Introduction
Google Colaboratory (Colab) is an online Python development platform. Basically, it is a Jupyter server running on Google’s cloud with many machine learning libraries pre-installed. Moreover, we can use GPUs to accelerate model training. And most importantly, the basic version of Colab is free so we can experiment with machine learning on this platform.
Note: If you have not used Jupyter notebook before, check out this tutorial to learn more about it.
In this short tutorial, we will use Colab to test the k-means algorithm in the scikit-learn library. The k-means algorithm is a method to partition data into clusters. If you want to know more about this algorithm, you may read p.385 - p.390 of Introduction to Statistical Learning.
Using Colab
Visit https://colab.research.google.com/. Click the Sign in button to sign in with your Google account if you have not done so. The Colab notebook will be stored in your Google Drive automatically.
Click File → New notebook in the menu to create a new notebook. The Python kernel of this notebook is not started yet. We can either press the Connect button on the right or execute a cell to start the kernel.
Executing a cell is the same as in Jupyter. Let’s enter the following code in the first cell and execute it by pressing SHIFT + ENTER.

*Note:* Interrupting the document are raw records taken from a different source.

/-- Legs of a live booking are appended to the list of its selected source, where no pair of them is held and the ports have room. -/
theorem Sound.setSource_append (h : Sound C B N s) {i : SrcId} {x : Source} (hx : s.source i = some x) {k : Nat} {b : Booking}
    (hb : s.booking k = some b) (hlive : b.state.isLive = true) (hsel : b.selected = i) {ls : List Leg} (hls : ∀ l ∈ ls, l.owner = k)
    (hpairs : ∀ q, s.pairTally q + (ls.countP fun l => l.pair == q) ≤ 1)
    (hroom : C → ∀ p, s.installed p + x.bandwidth * legsOn p ls ≤ (s.port p).capacity) :
    Sound C B N (s.setSource { x with legs := x.legs ++ ls }) := by
  have hi : x.id = i := h.tables.source_id hx
  refine h.sameBookings (h.setSource_same hx rfl rfl) (fun j z l hz hl => ?_) (fun q => ?_) (fun c p => ?_)
  · rw [State.setSource_source] at hz
    split at hz
    · next e =>
      cases hz
      have e : j = i := e.trans hi
      obtain hl | hl := List.mem_append.1 hl
      · exact e ▸ h.owners i x l hx hl
      · rw [hls l hl]
        exact ⟨b, hb, hlive, e ▸ hsel⟩
    · exact h.owners j z l hz hl
  · have hsum := tabSum_setSource (y := { x with legs := x.legs ++ ls }) h.tables hx rfl fun x => x.legs.countP fun l => l.pair == q
    have := hpairs q
    simp only [List.countP_append] at hsum
    unfold State.pairTally at this ⊢
    omega
  · have hsum := tabSum_setSource (y := { x with legs := x.legs ++ ls }) h.tables hx rfl fun x => x.bandwidth * legsOn p x.legs
    have := hroom c p
    simp only [legsOn, List.countP_append, Nat.mul_add] at hsum this
    rw [State.installed_eq] at this ⊢
    simp only [legsOn] at this ⊢
    omega

/-- Every source changes in what no link looks at. -/
theorem Sound.mapSources (h : Sound C B N s) {f : Source → Source} (hf : ∀ x, Touched x (f x)) :
    Sound C B N { s with sources := s.sources.map fun e => (e.1, f e.2) } := by
  have hsource : ∀ i, State.source { s with sources := s.sources.map fun e => (e.1, f e.2) } i = (s.source i).map f :=
    fun i => tabFind_map f s.sources (srcKey i)
  have hcount : ∀ (p : Pair → Bool) x, ((f x).legs.countP fun l => p l.pair) = x.legs.countP fun l => p l.pair := fun p x => by
    rw [countP_place, countP_place, (hf x).legs]
  refine h.sameBookings ⟨⟨h.tables.bookings, h.tables.sources.map f, fun e he => ?_⟩, rfl, rfl, fun i => ?_, List.length_map _,
    fun p => Nat.le_refl _, fun _ hj => hj⟩ (fun i y l hy hl => ?_) (fun q => ?_) (fun c p => ?_)
  · obtain ⟨d, hd, rfl⟩ := List.mem_map.1 he
    exact (h.tables.keys d hd).trans (congrArg srcKey (hf d.2).id.symm)
  · rw [hsource, Option.map_map]
    refine congrArg (fun g => (s.source i).map g) (funext fun x => ?_)
    exact Prod.ext (hf x).bandwidth (hf x).refs
  · rw [hsource] at hy
    obtain ⟨x, hx, rfl⟩ := Option.map_eq_some_iff.1 hy
    obtain ⟨l', hl', hplace⟩ := List.mem_map.1 ((hf x).legs ▸ List.mem_map_of_mem hl : l.place ∈ x.legs.map Leg.place)
    have howner : l'.owner = l.owner := congrArg Prod.snd hplace
    rw [← howner]
    exact h.owners i x l' hx hl'
  · refine (tabSum_congr_map (f := f) (F := fun x => x.legs.countP fun l => l.pair == q) (hcount (· == q)) s.sources).trans_le (h.pairs q)
  · refine (tabSum_congr_map (f := f) (F := fun x => x.bandwidth * legsOn p x.legs) (fun x => ?_) s.sources).trans_le
      ((h.rated c).installed p)
    rw [(hf x).bandwidth]
    exact congrArg _ (hcount (fun r => r.port == p) x)

/-! ## A computation starts or reads on; a group changes -/

/-- A computation starts, or reads on, with what it needs of the tables (R59, R64). -/
theorem Sound.setWorking (h : Sound C B N s) {j : Job} (hj : JobForm s j)
    (hrate : C → ∀ i ∈ j.wants, ∀ x, s.source i = some x → x.bandwidth = j.rate)
    (hroom : B → (∀ ref f, j.kind = .book ref f → s.bookings.length < 512)
      ∧ s.sources.length + j.wants.countP (fun i => (s.source i).isNone) ≤ 512) :
    Sound C B N (s.setEngine (.working j)) := by
  have hone : ∀ j', (s.setEngine (.working j)).mgmt.engine = .working j' → j' = j := fun j' e => by
    injection e with e
    exact e.symm
  refine ⟨⟨h.tables.of_tables rfl rfl, h.refs, h.counted, h.owners, h.pairs, h.unique, h.held, h.heldGroup, h.records, ?_⟩, ?_, ?_,
    h.settled⟩
  · intro j' e
    obtain rfl := hone j' e
    exact hj
  · intro c
    refine ⟨(h.rated c).installed, (h.rated c).rates, fun j' e => ?_⟩
    obtain rfl := hone j' e
    exact hrate c
  · intro c
    refine ⟨(h.placed c).slots, (h.placed c).sources, fun j' ref f e => ?_, fun j' e => ?_⟩
    · obtain rfl := hone j' e
      exact (hroom c).1 ref f
    · obtain rfl := hone j' e
      exact (hroom c).2

theorem State.setGroup_groupOf (s : State) (g g' : Nat) (y : Group) :
    (s.setGroup g y).groupOf g' = if g' = g then (s.groupOf g).map fun _ => y else s.groupOf g' := by
  unfold State.setGroup State.groupOf groupPlace
  by_cases hg : g = 0
  · subst hg
    by_cases hg' : g' = 0 <;> simp [hg']
  · simp only [hg, if_false]
    by_cases hg' : g' = 0
    · subst hg'
      simp [Ne.symm hg]
    · simp only [hg', if_false]
      rw [Vector.getElem?_setIfInBounds]
      by_cases he : g' = g
      · subst he
        simp only [if_true]
        by_cases hin : g' - 1 < 32
        · simp [hin]
        · simp [hin]
      · have hne : g - 1 ≠ g' - 1 := by omega
        simp [he, hne]

theorem State.setGroup_groupOf_self {s : State} {g : Nat} {x : Group} (hx : s.groupOf g = some x) (y : Group) (g' : Nat) :
    (s.setGroup g y).groupOf g' = if g' = g then some y else s.groupOf g' := by
  rw [State.setGroup_groupOf, hx]
  rfl

/-- The groups change, their counts as they were. -/
theorem Sound.groups (h : Sound C B N s) {v : Vector Group 32}
    (hheld : ∀ g y, State.groupOf { s with groups := v } g = some y →
      ∃ x, s.groupOf g = some x ∧ y.held = x.held ∧ (y.state = .opened → y.held = 0))
    (hsome : ∀ g, (s.groupOf g).isSome → (State.groupOf { s with groups := v } g).isSome) :
    Sound C B N { s with groups := v } where
  tables := h.tables.of_tables rfl rfl
  refs := h.refs
  counted := h.counted
  owners := h.owners
  pairs := h.pairs
  unique := h.unique
  held g y hy := by
    obtain ⟨x, hx, hn, ho⟩ := hheld g y hy
    exact ⟨hn.trans (h.held g x hx).1, ho⟩
  heldGroup k b hb hs := hsome _ (h.heldGroup k b hb hs)
  records := h.records
  job := h.job
  rated c := ⟨(h.rated c).installed, (h.rated c).rates, (h.rated c).job⟩
  placed c := ⟨(h.placed c).slots, (h.placed c).sources, (h.placed c).slot, (h.placed c).job⟩
  settled := h.settled

/-- A group takes another state, OPEN only with no HELD booking (R75, R76). -/
theorem Sound.setGroup (h : Sound C B N s) {g : Nat} {x : Group} {st : GroupState} (hx : s.groupOf g = some x)
    (hst : st = .opened → x.held = 0) : Sound C B N (s.setGroup g { x with state := st }) := by
  have hlook := State.setGroup_groupOf_self hx { x with state := st }
  have hsame : s.setGroup g { x with state := st } = { s with groups := (s.setGroup g { x with state := st }).groups } := by
    unfold State.setGroup
    split <;> rfl
  rw [hsame] at hlook ⊢
  refine h.groups (fun g' y hy => ?_) (fun g' hg' => ?_)
  · rw [hlook] at hy
    split at hy
    · next e =>
      cases hy
      exact ⟨x, e ▸ hx, rfl, hst⟩
    · exact ⟨y, hy, rfl, (h.held g' y hy).2⟩
  · rw [hlook]
    split
    · rfl
    · exact hg'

from sklearn.cluster import KMeans
import numpy as np
import matplotlib as mpl
import matplotlib.pyplot as plt
import matplotlib.cm as cm
import pandas as pd
%matplotlib inline
As you can see, the libraries are imported without an issue. Colab has many machine learning related libraries pre-installed, including numpy, scipy, pandas, scikit-learn and TensorFlow.
Note: If you want to install a Python package, you may do so by using the
pip
command. For example, to installrequests
, type!pip install requests
in a cell and execute it. Don’t forget the exclamation mark!
at the beginning for Linux commands.
Let’s write the function for using the k-mean algorithm.
def clustering(data, k):
km = KMeans(n_clusters=k, init='random',n_init=10, max_iter=300, tol=1e-04, random_state=0) # Create a model
y_km = km.fit_predict(data) # Fit the model
return km, y_km # return the trained clustering model and the clustering indices
When you click the ‘folder’ button on the left of Colab, you can open the file explorer. We can upload files to this location and use these files in the Colab notebook.
For example, you may download this CSV file, then drag the downloaded file to the file explorer of Colab.
If you execute !ls
in a cell, you can see that the file uploaded is listed.
Let’s read the data from the CSV file and pre-process the data a bit for model training.
df = pd.read_csv('data.csv')
data = df['value'].to_numpy()
data = np.reshape(data, (-1, 1))
We can create the model by calling the clustering
function.
k = 3 # change the number of groups here
km, y_km = clustering(data=data, k=k)
print(f"Clustering results: {km.labels_}")
print(f"Centroids: {km.cluster_centers_}".replace('\n', ''))
We can also visualize the result in a graph.
colors = cm.rainbow(np.linspace(0, 1, k))
for i in range(k):
plt.scatter(data[y_km == i, 0], np.zeros_like(data[y_km == i, 0]),s=50, c=colors[i].reshape((1, -1)),marker='s', edgecolor='black',label=f'cluster {i+1}')
plt.show()
You may download the notebook in this repository.
Conclusion
Google Colab is a great tool for everyone to try out machine learning. Novices can work on their machine learning projects without any setup, and experts can utilize its powerful features to experiment with machine learning ideas. In future tutorials, we will explore how to use Colab to train deep learning models with its GPU.